Marriage Missions International

Premarital Quiz Before You Say “I Do”

Questions … questions … questions!!! What’s the point in asking each other so many questions before marriage? Well, there are many different reasons:

1. “You’ll never know everything about the person you’ve chosen to marry. But the more information you have before entering into this commitment, the less chance you will be confronted with unfulfillable expectations.” (From the book, Getting Ready for Marriage – by Jerry Hardin and Dianne Sloan)

It is good to do as much of your emotional work now before you marry rather than dumping a lot of unvoiced needs and expectations upon your partner after the marriage. You sure don’t want to set your marriage up for future problems and maybe even possible failure because expectations were never given a voice when it’s most productive and wise to do so!

As couples, we enter into marriage from two different vantage points and with a load of two different background experiences, which contribute to our expectations. That in itself, can lend itself to future clashes. It’s good to try to learn what you can (without living together first) so you can work through many of your differences before you marry. (There will be many, many more that you won’t be able to work through beforehand, so eliminate what you can while you’re preparing for marriage.)

2. It’s better to find out your differences now before you marry so you can decide if it truly is best for you to marry in the first place. It’s better to part ways now than it would be to have a failed marriage —especially with children involved. It’s a difficult situation to think about, but it’s the reality you should face. Asking each other the right questions and then working through the truthful answers, could help you to better know your compatibility.

3. Now is also a good time to learn the skill of building communication bridges together in mature ways. You will be so thankful you did. As you go through the various questions, work through any disagreements in ways that help your relationship grow stronger, rather than tearing it apart. This will take effort and intentionality to do this.

To help you with this, we have many articles and many recommended resources in the “Communication and Conflict” section, plus the “Communication Tools” section. And if you need a counselor to help teach you what you need to learn —again, now is a good time to do that so you’re better prepared for your marriage.
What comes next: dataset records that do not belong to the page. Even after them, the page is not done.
-- ==== Sys2Proof/Machine/Ops.lean ====
section
/-! DEFINITION. The shared operations over cores and clusters: the spare map, issue of a bundle slot by slot, stops. -/
namespace Sys2Proof.Machine

/-! Homes of cores and clusters. -/

/-- The core at physical index `p`. -/
def State.core (s : State) (p : Nat) : Core := AMap.getD s.cores Core.reset p
/-- `s` with the core at physical index `p` set. -/
def State.setCore (s : State) (p : Nat) (c : Core) : State := { s with cores := AMap.insert s.cores p c }
/-- Cluster `n`. -/
def State.clu (s : State) (n : Nat) : Cluster := AMap.getD s.clus Cluster.reset n
/-- `s` with cluster `n` set. -/
def State.setClu (s : State) (n : Nat) (c : Cluster) : State := { s with clus := AMap.insert s.clus n c }
/-- `s` with `f` applied to cluster `n`. -/
def State.modClu (s : State) (n : Nat) (f : Cluster → Cluster) : State := s.setClu n (f (s.clu n))

/-- The physical index of logical core `k`: the spare where it replaces the position; none where the position is
unusable (01 R16, R21; 02 R62, R63). -/
def State.physOf (s : State) (k : Nat) : Option Nat :=
  if k < Config.cores then
    let cl := s.clu (k / 25)
    let pos := if cl.spareUsed && cl.sparePos == k % 25 then 25 else k % 25
    if cl.failed.contains pos then none else some (26 * (k / 25) + pos)
  else none

/-- The logical number a physical core reports (CORE_ID.logical; 02 R62): none for a core that has no position. -/
def State.logicalOf (s : State) (p : Nat) : Option Nat :=
  let cl := s.clu (p / 26)
  let pos := p % 26
  if pos = 25 then (if cl.spareUsed then some (25 * (p / 26) + cl.sparePos) else none)
  else if cl.spareUsed && cl.sparePos == pos then none else some (25 * (p / 26) + pos)

/-- The die of a logical core (01 R16). -/
def dieOfCore (k : Nat) : Nat := k / 625

/-- `f` applied to a core, to its state now and to its state before the open bundle alike: what happens to a core apart
from its bundles is not undone with a bundle. -/
def State.modCore (s : State) (p : Nat) (f : CoreRegs → CoreRegs) : State :=
  let c := s.core p
  s.setCore p ⟨f c.now, f c.pre⟩

/-- The core `p` posts an event to its coach (02 R53, R60). -/
def State.post (s : State) (p : Nat) (e : CoachEvent) : State :=
  s.modClu (p / 26) (fun cl => { cl with events := cl.events ++ [e] })

/-- A free value drawn (log entry 2): item `i` of draw `s.free`. -/
def State.fv (s : State) (i : Nat) : Nat := Config.free s.free i
/-- The draw counter advanced. -/
def State.drawn (s : State) : State := { s with free := s.free + 1 }

/-- The free-running counter of a die (18 R466, R467): hub 0's, moved by the die's unknown skew. -/
def State.dieCounter (s : State) (die : Nat) : W64 := s.counter + Config.dieSkew die

/-- One tick of the hub 0 counter (log entry 9). -/
def State.tick (s : State) : State := { s with counter := s.counter + 1 }

/-! Registers of a core. -/

namespace CoreRegs
/-- Scalar register `i`; s0 reads zero (02 R36). -/
def sr (c : CoreRegs) (i : BitVec 4) : W64 := if i = 0 then 0 else AMap.getD c.sregs 0 i.toNat
/-- Scalar register `i` written; a write of s0 is ignored (02 R36). -/
def sw (c : CoreRegs) (i : BitVec 4) (v : W64) : CoreRegs :=
  if i = 0 then c else { c with sregs := AMap.insert c.sregs i.toNat v }
/-- Vector register `i`. -/
def vr (c : CoreRegs) (i : BitVec 6) : VReg := AMap.getD c.vregs 0 i.toNat
/-- Vector register `i` written. -/
def vw (c : CoreRegs) (i : BitVec 6) (v : VReg) : CoreRegs := { c with vregs := AMap.insert c.vregs i.toNat v }
/-- The mask pair `pm`: column mask and row mask; pair 0 is all ones (02 R39, R56). -/
def masks (c : CoreRegs) (pm : BitVec 2) : W32 × W32 :=
  if pm = 0 then (0xFFFFFFFF, 0xFFFFFFFF) else AMap.getD c.pmask (0xFFFFFFFF, 0xFFFFFFFF) pm.toNat
def colMask (c : CoreRegs) (pm : BitVec 2) : W32 := (c.masks pm).1
def rowMask (c : CoreRegs) (pm : BitVec 2) : W32 := (c.masks pm).2
/-- Loop counter `n`; at reset inactive. -/
def loop (c : CoreRegs) (n : Nat) : Loop := AMap.getD c.loops ⟨false, 0, 0, 0⟩ n
def setLoop (c : CoreRegs) (n : Nat) (l : Loop) : CoreRegs := { c with loops := AMap.insert c.loops n l }
/-- The halo arrival counter of a direction (02 R58). -/
def haloCount (c : CoreRegs) (d : Nat) : Nat := AMap.getD c.halo 0 d
def setHalo (c : CoreRegs) (d n : Nat) : CoreRegs := { c with halo := AMap.insert c.halo d n }
/-- The mask of tags that have transfers outstanding (02 R53 SRD source 10); a transfer of length zero has completed its tag
(02 R57). -/
def tagMask (c : CoreRegs) : W64 := (c.xfers.filter (·.len ≠ 0)).foldl (fun m x => m ||| ((1 : W64) <<< x.tag.toNat)) 0
/-- A table slot (06 R170). -/
def tab (c : CoreRegs) (n : Nat) : TabSlot := AMap.getD c.tabs ⟨none, none, false, false⟩ n
end CoreRegs

/-- Lane `j` is enabled when bit j mod 32 of the column mask is 1 (02 R51). -/
def laneOn (col : W32) (j : Nat) : Bool := col.getLsbD (j % 32)

/-! Issue of bundles, slot by slot (02 R40, R41, R60; log entry 10). -/

/-- What a slot operation does: its effect, with the words SSIG posts; a stop with a fault code, before its bundle issues or, as R48 has
it for matrix operands, after; or a stall. -/
inductive SlotRes
  | ok (c : CoreRegs)
  | sig (c : CoreRegs) (w : W32)
  | stop (code : Code)
  | late (code : Code)
  | stall

/-- The core as a slot operation finds it: the first slot of a bundle issues the bundle (the program counter moves to it);
none where the core issues nothing: it is not running, it stops, or no bundle is left (02 R60). The other slots of a bundle whose
matrix operand stops the core issue with it (R48, R60). -/
def Core.begin (c : Core) (first : Bool) : Option Core :=
  if c.now.st = .running ∧ (c.now.stopping = none ∨ (c.now.late ∧ !first)) then
    if first then
      if c.now.halt = false ∧ c.now.nextPc < 2048 then
        some ⟨{ c.now with pc := c.now.nextPc, nextPc := c.now.nextPc + 1 }, c.now⟩
      else none
    else some c
  else none

/-- The registers of a core that has stopped with a code: finished where it is 0, fault otherwise (CORE_STATUS). -/
def CoreRegs.stopped (c : CoreRegs) (code : Code) : CoreRegs :=
  { c with st := if code = 0 then .finished else .fault, fault := code, stopping := none, late := false,
           halt := false, wheyBase := none }

/-- A fault stops the core without issuing its bundle: every effect of the bundle is taken back, and once no transfer is
outstanding the core stops and posts its completion (02 R59, R60). -/
def State.coreStop (s : State) (p : Nat) (code : Code) : State :=
  let r := (s.core p).pre
  if r.xfers = [] then
    let t := r.stopped code
    (s.setCore p ⟨t, t⟩).post p (.complete (p) code)
  else
    let t := { r with stopping := some code }
    s.setCore p ⟨t, t⟩

/-- A core stops with a code apart from any bundle: nothing is taken back. -/
def State.stopNow (s : State) (p : Nat) (code : Code) : State :=
  let r := (s.core p).now
  (s.setCore p ⟨r, r⟩).coreStop p code

/-- The bundle at the program counter read from the instruction store, by its first slot: none where a word of it is uncorrectable
(02 R37). -/
def CoreRegs.fetch (c : CoreRegs) (first : Bool) : Option CoreRegs := if first then c.touch 0 [(16 * c.pc, 16)] [] else some c
/-- The core with its bundle read. -/
def Core.read (c : Core) (first : Bool) : Option Core := (c.now.fetch first).map (fun r => ⟨r, c.pre⟩)

/-- A slot operation; no bundle issues on a die that its temperature has stopped (18 R478): `f` takes the registers as they were before the bundle and the core as it stands now. -/
def slotOp (b : Slot) (f : CoreRegs → CoreRegs → SlotRes) (s : State) : State :=
  match s.physOf b.core with
  | none => s
  | some p =>
    if b.first && s.pwr.stopped.contains (dieOfCore b.core) then s else
    match (s.core p).begin b.first with
    | none => s
    | some c0 => match c0.read b.first with
      | none => (s.setCore p c0).coreStop p E_CORE_ECC
      | some c => match f c.pre c.now with
      | .ok r => s.setCore p ⟨r, c.pre⟩
      | .late code => s.setCore p ⟨{ c.now with stopping := some code, late := true }, c.pre⟩
      | .sig r w => (s.setCore p ⟨r, c.pre⟩).post p (.signal p w)
      | .stop code => (s.setCore p c).coreStop p code
      | .stall => if b.first then s else s.setCore p ⟨c.pre, c.pre⟩

/-- Whether a tile-buffer operand of `n` bytes at `a` is aligned and in range (02 R48). -/
def tbOk (a n : Nat) : Bool := decide (a % 64 = 0) && decide (a + n ≤ Config.tileBufferBytes)
/-- The same for accumulator memory (02 R35, R51). -/
def amOk (a n : Nat) : Bool := decide (a % 64 = 0) && decide (a + n ≤ Config.accBytes)

end Sys2Proof.Machine
end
So, to point you to some good questions which you can ask each other, we are providing a few links below to web sites which have good lists that you may find helpful.

Please click onto the link below which is provided by the Narramore Foundation:

PRE-MARITAL QUIZ: Principles to Consider Before You Say “I Do”

This next article is provided by Growthtrac.com, which you can access by clicking onto:

TALK IT OUT BEFORE YOU SAY “I DO”

The above article was written by Cindy Wright of Marriage Missions International

If you have additional tips you can share to help others in this area of marriage, or you want to share requests for prayer and/or ask others for advice, please “Join the Discussion” by adding your comments below.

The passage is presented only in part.